L’Europe est composée de différents acteurs (États, entreprises privées, organisations internationales…) qui jouent un rôle majeur dans les relations internationales. La série « L’Europe et le Monde » sur euradio cherche à éclairer l’auditeur sur certains aspects de la place du Vieux continent sur la scène internationale.
Ce mercredi la Commission européenne vient de présenter son rapport annuel sur l’élargissement. Où en est-on vraiment avec les pays candidats ?

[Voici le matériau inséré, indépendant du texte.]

/-! ## The flag update -/

@[simp] theorem State.updateFlags_a (s : State) : (s.updateFlags).a = s.a := rfl
@[simp] theorem State.updateFlags_b (s : State) : (s.updateFlags).b = s.b := rfl
@[simp] theorem State.updateFlags_pc (s : State) : (s.updateFlags).pc = s.pc := rfl
@[simp] theorem State.updateFlags_amr (s : State) : (s.updateFlags).amr = s.amr := rfl
@[simp] theorem State.updateFlags_csr (s : State) : (s.updateFlags).csr = s.csr := rfl
@[simp] theorem State.updateFlags_ifr (s : State) : (s.updateFlags).ifr = s.nextIfr := rfl
@[simp] theorem State.updateFlags_ier (s : State) : (s.updateFlags).ier = s.ier := rfl
@[simp] theorem State.updateFlags_istb (s : State) : (s.updateFlags).istb = s.istb := rfl
@[simp] theorem State.updateFlags_irp (s : State) : (s.updateFlags).irp = s.irp := rfl
@[simp] theorem State.updateFlags_nrp (s : State) : (s.updateFlags).nrp = s.nrp := rfl
@[simp] theorem State.updateFlags_mem (s : State) : (s.updateFlags).mem = s.mem := rfl
@[simp] theorem State.updateFlags_prog (s : State) : (s.updateFlags).prog = s.prog := rfl
@[simp] theorem State.updateFlags_pendingRegs (s : State) : (s.updateFlags).pendingRegs = s.pendingRegs := rfl
@[simp] theorem State.updateFlags_pendingBranches (s : State) :
    (s.updateFlags).pendingBranches = s.pendingBranches := rfl
@[simp] theorem State.updateFlags_branchShadow (s : State) : (s.updateFlags).branchShadow = s.branchShadow := rfl
@[simp] theorem State.updateFlags_pendingSat (s : State) : (s.updateFlags).pendingSat = s.pendingSat := rfl
@[simp] theorem State.updateFlags_pendingIfr (s : State) : (s.updateFlags).pendingIfr = {} := rfl
@[simp] theorem State.updateFlags_hold (s : State) : (s.updateFlags).hold = s.hold := rfl
@[simp] theorem State.updateFlags_intLatch (s : State) : (s.updateFlags).intLatch = 0 := rfl
@[simp] theorem State.updateFlags_intHold (s : State) : (s.updateFlags).intHold = s.intHold := rfl
@[simp] theorem State.updateFlags_entering (s : State) : (s.updateFlags).entering = s.entering := rfl
@[simp] theorem State.updateFlags_iack (s : State) : (s.updateFlags).iack = decide (s.intHold = 6) := rfl
@[simp] theorem State.updateFlags_inum (s : State) :
    (s.updateFlags).inum = if s.intHold = 6 then s.entering else 0 := rfl
@[simp] theorem State.updateFlags_power (s : State) : (s.updateFlags).power = s.power := rfl
@[simp] theorem State.updateFlags_launch (s : State) : (s.updateFlags).launch = s.launch := rfl
@[simp] theorem State.updateFlags_env (s : State) : (s.updateFlags).env = s.env := rfl
@[simp] theorem State.updateFlags_e1 (s : State) : (s.updateFlags).e1 = s.e1 := rfl
@[simp] theorem State.updateFlags_freeIdx (s : State) : (s.updateFlags).freeIdx = s.freeIdx := rfl

/-! ## The SAT update -/

@[simp] theorem State.updateSat_a (s : State) : (s.updateSat).a = s.a := rfl
@[simp] theorem State.updateSat_b (s : State) : (s.updateSat).b = s.b := rfl
@[simp] theorem State.updateSat_pc (s : State) : (s.updateSat).pc = s.pc := rfl
@[simp] theorem State.updateSat_amr (s : State) : (s.updateSat).amr = s.amr := rfl
@[simp] theorem State.updateSat_csr (s : State) :
    (s.updateSat).csr = if s.pendingSat.any due then setBit s.csr 9 true else s.csr := rfl
@[simp] theorem State.updateSat_ifr (s : State) : (s.updateSat).ifr = s.ifr := rfl
@[simp] theorem State.updateSat_ier (s : State) : (s.updateSat).ier = s.ier := rfl
@[simp] theorem State.updateSat_istb (s : State) : (s.updateSat).istb = s.istb := rfl
@[simp] theorem State.updateSat_irp (s : State) : (s.updateSat).irp = s.irp := rfl
@[simp] theorem State.updateSat_nrp (s : State) : (s.updateSat).nrp = s.nrp := rfl
@[simp] theorem State.updateSat_mem (s : State) : (s.updateSat).mem = s.mem := rfl
@[simp] theorem State.updateSat_prog (s : State) : (s.updateSat).prog = s.prog := rfl
@[simp] theorem State.updateSat_pendingRegs (s : State) : (s.updateSat).pendingRegs = s.pendingRegs := rfl
@[simp] theorem State.updateSat_pendingBranches (s : State) : (s.updateSat).pendingBranches = s.pendingBranches := rfl
@[simp] theorem State.updateSat_branchShadow (s : State) : (s.updateSat).branchShadow = s.branchShadow := rfl
@[simp] theorem State.updateSat_pendingSat (s : State) :
    (s.updateSat).pendingSat = ((s.pendingSat.filter (fun n => !due n)).map (· - 1)) ++ s.e1.sat := rfl
@[simp] theorem State.updateSat_pendingIfr (s : State) : (s.updateSat).pendingIfr = s.pendingIfr := rfl
@[simp] theorem State.updateSat_hold (s : State) : (s.updateSat).hold = s.hold := rfl
@[simp] theorem State.updateSat_intLatch (s : State) : (s.updateSat).intLatch = s.intLatch := rfl
@[simp] theorem State.updateSat_intHold (s : State) : (s.updateSat).intHold = s.intHold := rfl
@[simp] theorem State.updateSat_entering (s : State) : (s.updateSat).entering = s.entering := rfl
@[simp] theorem State.updateSat_iack (s : State) : (s.updateSat).iack = s.iack := rfl
@[simp] theorem State.updateSat_inum (s : State) : (s.updateSat).inum = s.inum := rfl
@[simp] theorem State.updateSat_power (s : State) : (s.updateSat).power = s.power := rfl
@[simp] theorem State.updateSat_launch (s : State) : (s.updateSat).launch = s.launch := rfl
@[simp] theorem State.updateSat_env (s : State) : (s.updateSat).env = s.env := rfl
@[simp] theorem State.updateSat_e1 (s : State) : (s.updateSat).e1 = s.e1 := rfl
@[simp] theorem State.updateSat_freeIdx (s : State) : (s.updateSat).freeIdx = s.freeIdx := rfl

/-! ## The end of a power-down -/

@[simp] theorem State.wakeUp_a (s : State) : (s.wakeUp).a = s.a := rfl
@[simp] theorem State.wakeUp_b (s : State) : (s.wakeUp).b = s.b := rfl
@[simp] theorem State.wakeUp_pc (s : State) : (s.wakeUp).pc = s.pc := rfl
@[simp] theorem State.wakeUp_amr (s : State) : (s.wakeUp).amr = s.amr := rfl
@[simp] theorem State.wakeUp_csr (s : State) :
    (s.wakeUp).csr = if s.freeBit then s.csr else s.csr &&& 0xFFFF03FF := rfl
@[simp] theorem State.wakeUp_ifr (s : State) : (s.wakeUp).ifr = s.ifr := rfl
@[simp] theorem State.wakeUp_ier (s : State) : (s.wakeUp).ier = s.ier := rfl
@[simp] theorem State.wakeUp_istb (s : State) : (s.wakeUp).istb = s.istb := rfl
@[simp] theorem State.wakeUp_irp (s : State) : (s.wakeUp).irp = s.irp := rfl
@[simp] theorem State.wakeUp_nrp (s : State) : (s.wakeUp).nrp = s.nrp := rfl
@[simp] theorem State.wakeUp_mem (s : State) : (s.wakeUp).mem = s.mem := rfl
@[simp] theorem State.wakeUp_prog (s : State) : (s.wakeUp).prog = s.prog := rfl
@[simp] theorem State.wakeUp_pendingRegs (s : State) : (s.wakeUp).pendingRegs = s.pendingRegs := rfl
@[simp] theorem State.wakeUp_pendingBranches (s : State) : (s.wakeUp).pendingBranches = s.pendingBranches := rfl
@[simp] theorem State.wakeUp_branchShadow (s : State) : (s.wakeUp).branchShadow = s.branchShadow := rfl
@[simp] theorem State.wakeUp_pendingSat (s : State) : (s.wakeUp).pendingSat = s.pendingSat := rfl
@[simp] theorem State.wakeUp_pendingIfr (s : State) : (s.wakeUp).pendingIfr = s.pendingIfr := rfl
@[simp] theorem State.wakeUp_hold (s : State) : (s.wakeUp).hold = s.hold := rfl
@[simp] theorem State.wakeUp_intLatch (s : State) : (s.wakeUp).intLatch = s.intLatch := rfl
@[simp] theorem State.wakeUp_intHold (s : State) : (s.wakeUp).intHold = s.intHold := rfl
@[simp] theorem State.wakeUp_entering (s : State) : (s.wakeUp).entering = s.entering := rfl
@[simp] theorem State.wakeUp_iack (s : State) : (s.wakeUp).iack = s.iack := rfl
@[simp] theorem State.wakeUp_inum (s : State) : (s.wakeUp).inum = s.inum := rfl
@[simp] theorem State.wakeUp_power (s : State) : (s.wakeUp).power = .none := rfl
@[simp] theorem State.wakeUp_launch (s : State) : (s.wakeUp).launch = s.launch := rfl
@[simp] theorem State.wakeUp_env (s : State) : (s.wakeUp).env = s.env := rfl
@[simp] theorem State.wakeUp_e1 (s : State) : (s.wakeUp).e1 = s.e1 := rfl
@[simp] theorem State.wakeUp_freeIdx (s : State) : (s.wakeUp).freeIdx = s.freeIdx + 1 := rfl
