/-! ## A list of register writes -/

@[simp] theorem State.writeRegs_pc (ws : List RegWrite) (s : State) :
    (ws.foldl State.writeReg s).pc = s.pc := by
  induction ws generalizing s with
  | nil => rfl
  | cons w ws ih => simp [ih]
@[simp] theorem State.writeRegs_amr (ws : List RegWrite) (s : State) :
    (ws.foldl State.writeReg s).amr = s.amr := by
  induction ws generalizing s with
  | nil => rfl
  | cons w ws ih => simp [ih]
@[simp] theorem State.writeRegs_csr (ws : List RegWrite) (s : State) :
    (ws.foldl State.writeReg s).csr = s.csr := by
  induction ws generalizing s with
  | nil => rfl
  | cons w ws ih => simp [ih]
@[simp] theorem State.writeRegs_ifr (ws : List RegWrite) (s : State) :
    (ws.foldl State.writeReg s).ifr = s.ifr := by
  induction ws generalizing s with
  | nil => rfl
  | cons w ws ih => simp [ih]
@[simp] theorem State.writeRegs_ier (ws : List RegWrite) (s : State) :
    (ws.foldl State.writeReg s).ier = s.ier := by
  induction ws generalizing s with
  | nil => rfl
  | cons w ws ih => simp [ih]
@[simp] theorem State.writeRegs_istb (ws : List RegWrite) (s : State) :
    (ws.foldl State.writeReg s).istb = s.istb := by
  induction ws generalizing s with
  | nil => rfl
  | cons w ws ih => simp [ih]
@[simp] theorem State.writeRegs_irp (ws : List RegWrite) (s : State) :
    (ws.foldl State.writeReg s).irp = s.irp := by
  induction ws generalizing s with
  | nil => rfl
  | cons w ws ih => simp [ih]
@[simp] theorem State.writeRegs_nrp (ws : List RegWrite) (s : State) :
    (ws.foldl State.writeReg s).nrp = s.nrp := by
  induction ws generalizing s with
  | nil => rfl
  | cons w ws ih => simp [ih]
@[simp] theorem State.writeRegs_mem (ws : List RegWrite) (s : State) :
    (ws.foldl State.writeReg s).mem = s.mem := by
  induction ws generalizing s with
  | nil => rfl
  | cons w ws ih => simp [ih]
@[simp] theorem State.writeRegs_prog (ws : List RegWrite) (s : State) :
    (ws.foldl State.writeReg s).prog = s.prog := by
  induction ws generalizing s with
  | nil => rfl
  | cons w ws ih => simp [ih]
@[simp] theorem State.writeRegs_pendingRegs (ws : List RegWrite) (s : State) :
    (ws.foldl State.writeReg s).pendingRegs = s.pendingRegs := by
  induction ws generalizing s with
  | nil => rfl
  | cons w ws ih => simp [ih]
@[simp] theorem State.writeRegs_pendingBranches (ws : List RegWrite) (s : State) :
    (ws.foldl State.writeReg s).pendingBranches = s.pendingBranches := by
  induction ws generalizing s with
  | nil => rfl
  | cons w ws ih => simp [ih]
@[simp] theorem State.writeRegs_branchShadow (ws : List RegWrite) (s : State) :
    (ws.foldl State.writeReg s).branchShadow = s.branchShadow := by
  induction ws generalizing s with
  | nil => rfl
  | cons w ws ih => simp [ih]
@[simp] theorem State.writeRegs_pendingSat (ws : List RegWrite) (s : State) :
    (ws.foldl State.writeReg s).pendingSat = s.pendingSat := by
  induction ws generalizing s with
  | nil => rfl
  | cons w ws ih => simp [ih]
@[simp] theorem State.writeRegs_pendingIfr (ws : List RegWrite) (s : State) :
    (ws.foldl State.writeReg s).pendingIfr = s.pendingIfr := by
  induction ws generalizing s with
  | nil => rfl
  | cons w ws ih => simp [ih]
@[simp] theorem State.writeRegs_hold (ws : List RegWrite) (s : State) :
    (ws.foldl State.writeReg s).hold = s.hold := by
  induction ws generalizing s with
  | nil => rfl
  | cons w ws ih => simp [ih]
@[simp] theorem State.writeRegs_intLatch (ws : List RegWrite) (s : State) :
    (ws.foldl State.writeReg s).intLatch = s.intLatch := by
  induction ws generalizing s with
  | nil => rfl
  | cons w ws ih => simp [ih]
@[simp] theorem State.writeRegs_intHold (ws : List RegWrite) (s : State) :
    (ws.foldl State.writeReg s).intHold = s.intHold := by
  induction ws generalizing s with
  | nil => rfl
  | cons w ws ih => simp [ih]
@[simp] theorem State.writeRegs_entering (ws : List RegWrite) (s : State) :
    (ws.foldl State.writeReg s).entering = s.entering := by
  induction ws generalizing s with
  | nil => rfl
  | cons w ws ih => simp [ih]
@[simp] theorem State.writeRegs_iack (ws : List RegWrite) (s : State) :
    (ws.foldl State.writeReg s).iack = s.iack := by
  induction ws generalizing s with
  | nil => rfl
  | cons w ws ih => simp [ih]
@[simp] theorem State.writeRegs_inum (ws : List RegWrite) (s : State) :
    (ws.foldl State.writeReg s).inum = s.inum := by
  induction ws generalizing s with
  | nil => rfl
  | cons w ws ih => simp [ih]
@[simp] theorem State.writeRegs_power (ws : List RegWrite) (s : State) :
    (ws.foldl State.writeReg s).power = s.power := by
  induction ws generalizing s with
  | nil => rfl
  | cons w ws ih => simp [ih]
@[simp] theorem State.writeRegs_launch (ws : List RegWrite) (s : State) :
    (ws.foldl State.writeReg s).launch = s.launch := by
  induction ws generalizing s with
  | nil => rfl
  | cons w ws ih => simp [ih]
@[simp] theorem State.writeRegs_env (ws : List RegWrite) (s : State) :
    (ws.foldl State.writeReg s).env = s.env := by
  induction ws generalizing s with
  | nil => rfl
  | cons w ws ih => simp [ih]
@[simp] theorem State.writeRegs_e1 (ws : List RegWrite) (s : State) :
    (ws.foldl State.writeReg s).e1 = s.e1 := by
  induction ws generalizing s with
  | nil => rfl
  | cons w ws ih => simp [ih]
@[simp] theorem State.writeRegs_freeIdx (ws : List RegWrite) (s : State) :
    (ws.foldl State.writeReg s).freeIdx = s.freeIdx := by
  induction ws generalizing s with
  | nil => rfl
  | cons w ws ih => simp [ih]
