-- ==== Sys2Proof/Laws/Encode.lean ====
section
/-! SUPPORT. The fields of an encoded word, format by format, and what the decoder makes of each format: the lemmas from
which the round trip follows. -/

namespace Sys2Proof

@[simp] theorem extract_whole {n : Nat} (v : BitVec n) : v.extractLsb' 0 n = v := by
  ext i hi; simp

/-! ## `encode3` -/

theorem encode3_side (o : Ops3) (op : BitVec 10) : (encode3 o op).extractLsb' 0 2 = sideBits o.side := by
  refine (BitVec.extractLsb'_append_eq_of_add_le (by omega)).trans ?_
  exact extract_whole _

theorem encode3_op_part (o : Ops3) (op : BitVec 10) (start len : Nat) (h : 2 ≤ start) (h' : start + len ≤ 12) :
    (encode3 o op).extractLsb' start len = op.extractLsb' (start - 2) len := by
  refine (BitVec.extractLsb'_append_eq_of_le (by omega)).trans ?_
  refine (BitVec.extractLsb'_append_eq_of_add_le (by omega)).trans ?_
  congr 1

theorem encode3_op (o : Ops3) (op : BitVec 10) : (encode3 o op).extractLsb' 2 10 = op := by
  refine (BitVec.extractLsb'_append_eq_of_le (by omega)).trans ?_
  refine (BitVec.extractLsb'_append_eq_of_add_le (by omega)).trans ?_
  exact extract_whole _

theorem encode3_x (o : Ops3) (op : BitVec 10) : (encode3 o op).extractLsb' 12 1 = BitVec.ofBool o.x := by
  repeat refine (BitVec.extractLsb'_append_eq_of_le (by omega)).trans ?_
  refine (BitVec.extractLsb'_append_eq_of_add_le (by omega)).trans ?_
  exact extract_whole _

theorem encode3_src1 (o : Ops3) (op : BitVec 10) : (encode3 o op).extractLsb' 13 5 = o.src1 := by
  repeat refine (BitVec.extractLsb'_append_eq_of_le (by omega)).trans ?_
  refine (BitVec.extractLsb'_append_eq_of_add_le (by omega)).trans ?_
  exact extract_whole _

theorem encode3_src2 (o : Ops3) (op : BitVec 10) : (encode3 o op).extractLsb' 18 5 = o.src2 := by
  repeat refine (BitVec.extractLsb'_append_eq_of_le (by omega)).trans ?_
  refine (BitVec.extractLsb'_append_eq_of_add_le (by omega)).trans ?_
  exact extract_whole _

theorem encode3_dst (o : Ops3) (op : BitVec 10) : (encode3 o op).extractLsb' 23 5 = o.dst := by
  repeat refine (BitVec.extractLsb'_append_eq_of_le (by omega)).trans ?_
  refine (BitVec.extractLsb'_append_eq_of_add_le (by omega)).trans ?_
  exact extract_whole _

theorem encode3_cond (o : Ops3) (op : BitVec 10) : (encode3 o op).extractLsb' 28 4 = o.cond.bits := by
  repeat refine (BitVec.extractLsb'_append_eq_of_le (by omega)).trans ?_
  exact extract_whole _


/-! ## `encodeD` -/

theorem encodeD_side (o : OpsD) (op : BitVec 6) : (encodeD op o).extractLsb' 0 2 = sideBits o.side := by
  refine (BitVec.extractLsb'_append_eq_of_add_le (by omega)).trans ?_
  exact extract_whole _

theorem encodeD_fixed_part (o : OpsD) (op : BitVec 6) (start len : Nat) (h : 2 ≤ start) (h' : start + len ≤ 7) :
    (encodeD op o).extractLsb' start len = (0b10000#5).extractLsb' (start - 2) len := by
  refine (BitVec.extractLsb'_append_eq_of_le (by omega)).trans ?_
  refine (BitVec.extractLsb'_append_eq_of_add_le (by omega)).trans ?_
  congr 1

theorem encodeD_op_part (o : OpsD) (op : BitVec 6) (start len : Nat) (h : 7 ≤ start) (h' : start + len ≤ 13) :
    (encodeD op o).extractLsb' start len = op.extractLsb' (start - 7) len := by
  repeat refine (BitVec.extractLsb'_append_eq_of_le (by omega)).trans ?_
  refine (BitVec.extractLsb'_append_eq_of_add_le (by omega)).trans ?_
  congr 1
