/-- Settles O2: a step is the event Reset, or the end of a cycle on effects that a packet can have. -/
theorem stepKeepsInvariant : Obligations.StepKeepsInvariant := by
  intro s t hs h
  have henv := takeEnv_invInE1 hs
  rcases step_cases h with ⟨-, rfl⟩ | ⟨v, n, hadds, hok, hend⟩
  · exact resetEvent_inv henv.memory
  · exact endCycle_inv hend (hadds.invInE1 henv (hok henv.effects))

end Sys2Proof.Machine
end

section
/-! SUPPORT. The two memories at the end of a cycle: data memory takes the packet's stores, program memory is kept
(20_memory.md R141, R180, R181, R182). -/

namespace Sys2Proof.Machine

/-- An address that a list writes a single value to reads as that value. -/
theorem Memory.read_writeAll_of_unique {cells : List Host.Cell} {c : Host.Cell} (m : Memory) (hc : c ∈ cells)
    (hunique : ∀ d ∈ cells, d.1 = c.1 → d = c) : (m.writeAll cells).read c.1 = some c.2 := by
  rw [Memory.read_writeAll]
  cases hlast : cells.reverse.find? (fun d => d.1 == c.1) with
  | none => exact absurd (beq_self_eq_true c.1) (List.find?_eq_none.mp hlast c (List.mem_reverse.mpr hc))
  | some d =>
    have hd : d ∈ cells := List.mem_reverse.mp (List.mem_of_find?_eq_some hlast)
    have haddr : d.1 = c.1 := by simpa using List.find?_some hlast
    rw [hunique d hd haddr]
    rfl

/-- The packet's stores alone reach data memory: a wake-up and interrupt entry leave it. -/
theorem endCycle_mem {s t : State} {n : Option Nat} (h : s.endCycle n = .next t) :
    t.mem = s.mem.writeAll s.e1.stores := by
  obtain ⟨u, hu, rfl⟩ := endCycle_landsAs h
  rw [State.enter_mem, State.countDown_mem, hu.mem]

/-- Settles O22: what the list of stores makes of data memory, byte by byte. -/
theorem memoryAtTheEndOfACycle : Obligations.MemoryAtTheEndOfACycle := by
  intro s t n h
  obtain ⟨-, hprog⟩ := endCycle_launch h
  rw [endCycle_mem h, hprog]
  exact ⟨fun a => Memory.read_writeAll_other _ _ a, fun _ => Memory.read_writeAll_of_unique _, fun _ => rfl⟩

end Sys2Proof.Machine
end

section
/-! SUPPORT. Encode, then decode: every instruction comes back, a pseudo-operation as the instruction it stands for
(30_encoding.md R235 to R255, 46_pseudo_ops.md R670). -/

namespace Sys2Proof

/-- The format that an instruction is encoded in is the one that the decoder finds, and the op table has the entry that
the encoder used. -/
theorem decodeFormat_encode (i : Instr) : decodeFormat (encode i) = .ok i.expand := by
  cases i with
  | addL o | addLToLong o | addLLong o | addLCst o | addLCstLong o | addu o | adduLong o | subL o | subLX o
  | subLToLong o | subLXToLong o | subLCst o | subLCstLong o | subu o | subuX o | subc o | sadd o | saddLong o
  | saddCst o | saddCstLong o | ssub o | ssubX o | ssubCst o | ssubCstLong o | sat o | abs o | absLong o | andL o
  | andLCst o | orL o | orLCst o | xorL o | xorLCst o | cmpeq o | cmpeqCst o | cmpeqLong o | cmpeqCstLong o | cmpgt o
  | cmpgtCst o | cmpgtLong o | cmpgtCstLong o | cmpgtu o | cmpgtuCst o | cmpgtuLong o | cmpgtuCstLong o | cmplt o
  | cmpltCst o | cmpltLong o | cmpltCstLong o | cmpltu o | cmpltuCst o | cmpltuLong o | cmpltuCstLong o | lmbd o
  | lmbdCst o | norm o | normLong o | mvL o | mvLLong o | negL o | negLLong o | notL o | zeroL o | zeroLLong o =>
    exact decodeFormat_encodeL _ _ _ rfl
  | mpy o | mpyCst o | mpyu o | mpyus o | mpysu o | mpysuCst o | mpyh o | mpyhu o | mpyhus o | mpyhsu o | mpyhl o
  | mpyhlu o | mpyhuls o | mpyhslu o | mpylh o | mpylhu o | mpyluhs o | mpylshu o | smpy o | smpyh o | smpyhl o
  | smpylh o => exact decodeFormat_encodeM _ _ _ (by decide) rfl
  | addS o | addSCst o | subS o | subSCst o | add2 o | sub2 o | andS o | andSCst o | orS o | orSCst o | xorS o
  | xorSCst o | shl o | shlLong o | shlToLong o | shlCst o | shlCstLong o | shlCstToLong o | shr o | shrLong o
  | shrCst o | shrCstLong o | shru o | shruLong o | shruCst o | shruCstLong o | sshl o | sshlCst o | setReg o
  | clrReg o | extReg o | extuReg o | mvcRead o | mvcWrite o | bReg o | mvS o | negS o | notS o | zeroS o =>
    exact decodeFormat_encodeS _ _ _ (by decide) rfl
  | bIrp o => exact decodeFormat_encodeIrp o
  | bNrp o => exact decodeFormat_encodeNrp o
  | addD o | addDCst o | subD o | subDCst o | addab o | addabCst o | addah o | addahCst o | addaw o | addawCst o
  | subab o | subabCst o | subah o | subahCst o | subaw o | subawCst o | mvD o | zeroD o =>
    exact decodeFormat_encodeD _ _ _ rfl
  | addk o => exact decodeFormat_encodeAddk o
  | mvk o | mvkl o => exact decodeFormat_encodeMvk o
  | mvkh o | mvklh o => exact decodeFormat_encodeMvkh o
  | extu o | ext o | set o | clr o => exact decodeFormat_encodeField _ _ _ rfl
  | bDisp o => exact decodeFormat_encodeBr o
  | ldhu o | ldbu o | ldb o | stb o | ldh o | sth o | ldw o | stw o => exact decodeFormat_encodeMem _ _ _ rfl
  | ldhu15 o | ldbu15 o | ldb15 o | stb15 o | ldh15 o | sth15 o | ldw15 o | stw15 o =>
    exact decodeFormat_encodeMem15 _ _ _ rfl
  | nop n => exact decodeFormat_encodeNop n
  | nop9 | idle => rfl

Oui, c’est un moment clé pour l’Europe. Ursula von der Leyen a affiché sa volonté d’accélérer le processus, après plus de dix ans de pause depuis l’adhésion de la Croatie en 2013. L’idée est de bâtir une Europe plus forte face à la Russie, avec un bloc géopolitique élargi.
Donc c’est avant tout une décision stratégique ?
Exactement. L’élargissement est vu comme un outil politique, presque de défense. Mais la réalité est plus compliquée. Je rappelle, neuf pays sont candidats offciels à l’adhésion à l’UE : la Turquie, la Macédoine du Nord, la Serbie, la Moldavie, l’Ukraine, la Géorgie, l’Albanie, le Monténégro et la Bosnie-Herzégovine. Sur les neuf, seuls le Monténégro et l’Albanie ont rempli une partie des critères. Pour eux, l’entrée dans l’Union devient vraiment envisageable. Pour Antonio Costa, président du Conseil européen, « le Monténégro peut être le 28e Etat membre en 2028 ».
Et pour les autres ?
Pour certains, c’est plus difficile. La Serbie, par exemple, reste trop proche de Moscou. Bruxelles lui demande un positionnement clair. En Géorgie, la situation démocratique se dégrade tellement vite que les négociations sont suspendues. La procédure engagée avec la Turquie reste gelée en raison « de sérieuses inquiétudes quant à l'adhésion de la Turquie aux valeurs démocratiques ».. Et quant à l’Ukraine, malgré des réformes importantes, elle doit encore renforcer son État de droit et lutter contre la corruption.
Et la Hongrie bloque toujours ?
Oui, elle oppose son veto à l’ouverture des négociations avec l’Ukraine et la Moldavie, ce qui bloque les deux dossiers en même temps.
On entend aussi parler d’une “intégration graduelle”. Qu’est-ce que ça veut dire ?
C’est une idée qui revient souvent. Au lieu d’attendre des années, certains proposent que les pays candidats puissent intégrer certaines politiques européennes avant d’être membres à part entière. Une sorte de période de “fiançailles”, comme disent certains diplomates. Ça permettrait d’encourager les candidats sans effrayer les États membres. Mais tous ne sont pas d’accord avec cette idée, la Commission reste prudente. Elle ne veut pas créer des “États de seconde zone”. Officiellement, tous les membres doivent avoir les mêmes droits, comme le veto ou un commissaire européen. Mais sur le terrain, certains pays sont déjà associés à des politiques de l’UE, comme le Monténégro qui participe déjà au système européen de paiements ou à la suppression des frais d’itinérance.
Et tout ça, ça ne pose pas un problème pour le fonctionnement de l’Union ?
Si, complètement. Avec trente ou trente-cinq membres, garder la règle de l’unanimité serait intenable. Il faut réformer la gouvernance, revoir les budgets, repenser la politique agricole…
Si on élargit sans réforme, on risque de créer une Europe à deux vitesses. Mais si on ne s’élargit pas, on laisse un vide politique que d’autres — la Russie ou la Chine — pourraient remplir. Car l’élargissement, c’est plus qu’une question d’adhésion, c’est une question de vision.
Un entretien réalisé par Laurence Aubron.